Lyrebird likewise publishes privacy documentation; same recommendation — don't take a vendor's self-assessment as your practice's compliance sign-off.
Publicly, ambient scribes are generally positioned as documentation tools rather than diagnostic software; whether TGA's software-as-medical-device guidance applies to any specific scribe feature is a question for direct vendor confirmation and your own regulatory read, not a marketing claim.
Same position applies — verify directly with Lyrebird whether any feature set (e.g. clinical coding suggestions) could shift SaMD classification, rather than assuming 'documentation tool' covers every feature indefinitely.
Heidi's product model, per its site, keeps the clinician reviewing and editing the drafted note before it enters the record — standard practice across the ambient scribe category.
Lyrebird follows the same clinician-in-the-loop review pattern before notes are finalised, per its product documentation.
What we'd pick for an ANZ healthcare network
- — Your practice already runs on a PMS Heidi documents native integration with — confirm current connector status directly.
- — You want the broader of the two on specialty template count as marketed — validate with a trial on your own consult types.
- — Your team prioritises an AU-founded vendor with a stated focus on local clinician workflows and wants to weigh that in procurement.
- — Lyrebird's specific PMS connector already matches your stack — confirm directly.
We don't score scribes on the CAPR voice framework — different tool, different job.

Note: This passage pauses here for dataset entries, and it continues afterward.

theorem execDrivePresenceChange_evolves {d : Nat} {present : Bool} {capacity : Nat} {s : State} : Kept s (execDrivePresenceChange d present capacity s) := by
  unfold execDrivePresenceChange
  dsimp only
  refine .ite (.next (.after State.setDrive_evolves (.refl _))) (.ite (.next (.refl _)) (.ite (.next (.ite (.after State.powerBay_evolves (.after State.setDrive_evolves (.refl _))) (.after State.setDrive_evolves (.refl _)))) ?_))
  split
  · exact .next (.after State.failBay_evolves (.after State.setDrive_evolves (.refl _)))
  · exact .next (.after State.setBay_evolves (.after State.failBay_evolves (.after State.setDrive_evolves (.refl _))))
  · exact .next (.after State.setBay_evolves (.after State.setDrive_evolves (.refl _)))
  · exact .next (.after State.setBay_evolves (.after State.setDrive_evolves (.refl _)))
  · exact .next (.after State.setDrive_evolves (.refl _))

theorem execDriveFailure_evolves {d : Nat} {s : State} : Kept s (execDriveFailure d s) := by
  unfold execDriveFailure
  dsimp only
  exact .ite (.next (.after State.failBay_evolves (.refl _))) (.next (.refl _))

theorem execDriveTrained_evolves {d : Nat} {ok : Bool} {s : State} : Kept s (execDriveTrained d ok s) := by
  unfold execDriveTrained
  dsimp only
  exact .ite (.ite (.next (.after State.activateBay_evolves (.refl _))) (.next (.after State.setBay_evolves (.after State.setDrive_evolves (.refl _))))) (.next (.refl _))

theorem execDriveDrainComplete_evolves {d : Nat} {s : State} : Kept s (execDriveDrainComplete d s) := by
  unfold execDriveDrainComplete
  exact .ite (.next (.after State.finishAll_evolves (.after State.setBay_evolves (.refl _)))) (.next (.refl _))

theorem State.revokeEnded_evolves {s : State} {cmd : Nat} : Evolves s (s.revokeEnded cmd) := by
  unfold State.revokeEnded
  with_reducible refine .upd rfl rfl rfl rfl rfl rfl rfl rfl rfl rfl rfl rfl ?_
  exact .refl _

theorem execExtentDrainEnd_evolves {tier : Nat} {ext : Nat} {s : State} : Kept s (execExtentDrainEnd tier ext s) := by
  unfold execExtentDrainEnd
  dsimp only
  exact .ite (.next (.after State.settleRevokes_evolves (.after State.releaseExt_evolves (.refl _)))) (.next (.refl _))

theorem execExtentDrainTimeout_evolves {tier : Nat} {ext : Nat} {s : State} : Kept s (execExtentDrainTimeout tier ext s) := by
  unfold execExtentDrainTimeout
  dsimp only
  refine .ite ?_ (.next (.refl _))
  split
  · exact .next (.after State.settleRevokes_evolves (.after State.endReq_evolves (.after State.revokeEnded_evolves (.refl _))))
  · refine .next (.after State.settleRevokes_evolves (.after State.releaseExt_evolves (.foldl _ ?_ (fun _ _ => ?_))))
    · exact .refl _
    · exact .after State.tierLost_evolves (.refl _)

theorem execScrubComplete_evolves {tier : Nat} {ext : Nat} {s : State} : Kept s (execScrubComplete tier ext s) := by
  unfold execScrubComplete
  dsimp only
  refine .ite (.next (.foldl _ ?_ (fun _ _ => ?_))) (.next (.refl _))
  · refine .after State.settleRevokes_evolves (.ite ?_ ?_)
    · refine .gen rfl rfl rfl rfl rfl rfl rfl rfl rfl rfl rfl rfl id id (fun h => Mem.zero_wf h _ _) id id List.prefix_rfl List.prefix_rfl ?_
      exact .after State.setExt_evolves (.refl _)
    · refine .gen rfl rfl rfl rfl rfl rfl rfl rfl rfl rfl rfl rfl (fun h => Mem.zero_wf h _ _) id id id id List.prefix_rfl List.prefix_rfl ?_
      exact .after State.setExt_evolves (.refl _)
  · exact .after State.seekRun_evolves (.refl _)

theorem actGrant_evolves {p : Pkt} {id : Nat} {s : State} : DoneKept s (actGrant p id s) := by
  unfold actGrant
  dsimp only
  refine .ite ?_ ?_
  · split
    · exact .done (.after (Evolves.snd ‹State.findRun _ _ _ = _› State.findRun_evolves) (.ite (.after State.adopt_evolves (.refl _)) (.after State.reclaimFor_evolves (.refl _))))
    · refine .done (.ite ?_ (.after State.charge_evolves (.after State.takeExts_evolves (.after (Evolves.snd ‹State.findRun _ _ _ = _› State.findRun_evolves) (.ite (.after State.adopt_evolves (.refl _)) (.after State.reclaimFor_evolves (.refl _)))))))
      with_reducible refine .upd rfl rfl rfl rfl rfl rfl rfl rfl rfl rfl rfl rfl ?_
      exact .after State.takeExts_evolves (.after (Evolves.snd ‹State.findRun _ _ _ = _› State.findRun_evolves) (.ite (.after State.adopt_evolves (.refl _)) (.after State.reclaimFor_evolves (.refl _))))
  · split
    · exact .done (.refl _)
    · split
      · exact .done (.refl _)
      · refine .wait (.foldl _ ?_ (fun _ _ => ?_))
        · exact .after State.takeExts_evolves (.after State.choose_evolves (.refl _))
        · exact .after State.issueTier_evolves (.refl _)

theorem rowGrantExtent_evolves {p : Pkt} {id : Nat} {s : State} (_hv : rowGrantExtent.verdict p s = none) : DoneKept s (rowGrantExtent.act p id s) := by
  unfold rowGrantExtent
  dsimp only
  exact .after actGrant_evolves (.refl _)

theorem execGrantExtent_evolves {p : Pkt} {s : State} : Kept s (execGrantExtent p s) := by
  unfold execGrantExtent
  refine .next (.after (hostCommand_evolves ?_) (.refl _))
  intros
  exact rowGrantExtent_evolves ‹_›

theorem State.revokeOne_evolves {s : State} {tier : Nat} {e : Nat} {id : Nat} : Evolves s (s.revokeOne tier e id) := by
  unfold State.revokeOne
  dsimp only
  split
  · exact .after State.stopRing_evolves (.after State.setExt_evolves (.refl _))
  · exact .after State.releaseExt_evolves (.refl _)
  · exact .refl _

theorem actRevoke_evolves {p : Pkt} {id : Nat} {s : State} : DoneKept s (actRevoke p id s) := by
  unfold actRevoke
  dsimp only
  refine .ite (.done (.refl _)) (.wait (.foldl _ ?_ (fun _ _ => ?_)))
  · exact .refl _
  · exact .after State.revokeOne_evolves (.refl _)

theorem rowRevokeExtent_evolves {p : Pkt} {id : Nat} {s : State} (_hv : rowRevokeExtent.verdict p s = none) : DoneKept s (rowRevokeExtent.act p id s) := by
  unfold rowRevokeExtent
  dsimp only
  exact .after actRevoke_evolves (.refl _)

theorem execRevokeExtent_evolves {p : Pkt} {s : State} : Kept s (execRevokeExtent p s) := by
  unfold execRevokeExtent
  refine .next (.after (hostCommand_evolves ?_) (.refl _))
  intros
  exact rowRevokeExtent_evolves ‹_›

theorem rowSetQuota_evolves {p : Pkt} {id : Nat} {s : State} (_hv : rowSetQuota.verdict p s = none) : DoneKept s (rowSetQuota.act p id s) := by
  unfold rowSetQuota
  dsimp only
  refine .ite (.done (.refl _)) (.done ?_)
  with_reducible refine .upd rfl rfl rfl rfl rfl rfl rfl rfl rfl rfl rfl rfl ?_
  exact .refl _

theorem execSetQuota_evolves {p : Pkt} {s : State} : Kept s (execSetQuota p s) := by
  unfold execSetQuota
  refine .next (.after (hostCommand_evolves ?_) (.refl _))
  intros
  exact rowSetQuota_evolves ‹_›

theorem rowQueryQuota_evolves {p : Pkt} {id : Nat} {s : State} (_hv : rowQueryQuota.verdict p s = none) : DoneKept s (rowQueryQuota.act p id s) := by
  unfold rowQueryQuota
  dsimp only
  exact .done (.refl _)

theorem execQueryQuota_evolves {p : Pkt} {s : State} : Kept s (execQueryQuota p s) := by
  unfold execQueryQuota
  refine .next (.after (hostCommand_evolves ?_) (.refl _))
  intros
  exact rowQueryQuota_evolves ‹_›

end Sys2Proof.Machine
end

Both Heidi and Lyrebird are credible, Melbourne-founded ambient scribes with clinician-in-the-loop review built in. The differentiators that actually matter — PMS write-back depth, current pricing, and your practice's own APP 8 and TGA read — are all things you verify directly with each vendor's current documentation, not from any third-party comparison including this one. Run a 2-week side-by-side trial with your own consults before committing either way.
FAQ
Is Heidi or Lyrebird 'more compliant' with the Australian Privacy Act?
Neither vendor's marketing claim of Privacy Act alignment substitutes for your own assessment. Both publish privacy policies; your practice still needs to confirm APP 8 cross-border disclosure handling, subcontractor/hosting chains, and your own patient consent language. See our companion piece on evaluating AI scribes for Privacy Act fit.
Are Heidi and Lyrebird TGA-registered medical devices?
We're not aware of public TGA registration claims from either vendor positioning their core product as a registered medical device — both are generally marketed as clinical documentation tools. Confirm current classification and any feature-specific caveats directly with each vendor and, if material to your practice's risk position, with TGA guidance on clinical decision support software.
Do either integrate natively with Best Practice or Medical Director?
Both vendors list AU PMS integrations on their sites; the depth (read-only copy vs true write-back) and the specific list of supported systems changes over time. Confirm current integration status directly with each vendor against your specific PMS version before shortlisting.
Can I run both in a side-by-side trial?
Yes — this is the standard way practices evaluate ambient scribes. Both vendors offer trial access per their public sites; run the same set of real (de-identified where required) consult types through each before deciding.
Why doesn't Cadence score this like the voice vendor comparisons?
The CAPR framework was built to evaluate telephony/voice agents against ANZ healthcare call-handling requirements — latency, PMS booking write-back, triage safety rails. An in-consult ambient scribe is a different product category solving a different problem (clinical note drafting, not call handling), so scoring it on the same rubric would misrepresent both tools.
Does Cadence sell or resell Heidi or Lyrebird?
No. Cadence is a vendor-neutral evaluator focused on AI voice agents for ANZ healthcare networks. We reference scribe vendors here because buyers ask, not because we distribute either product.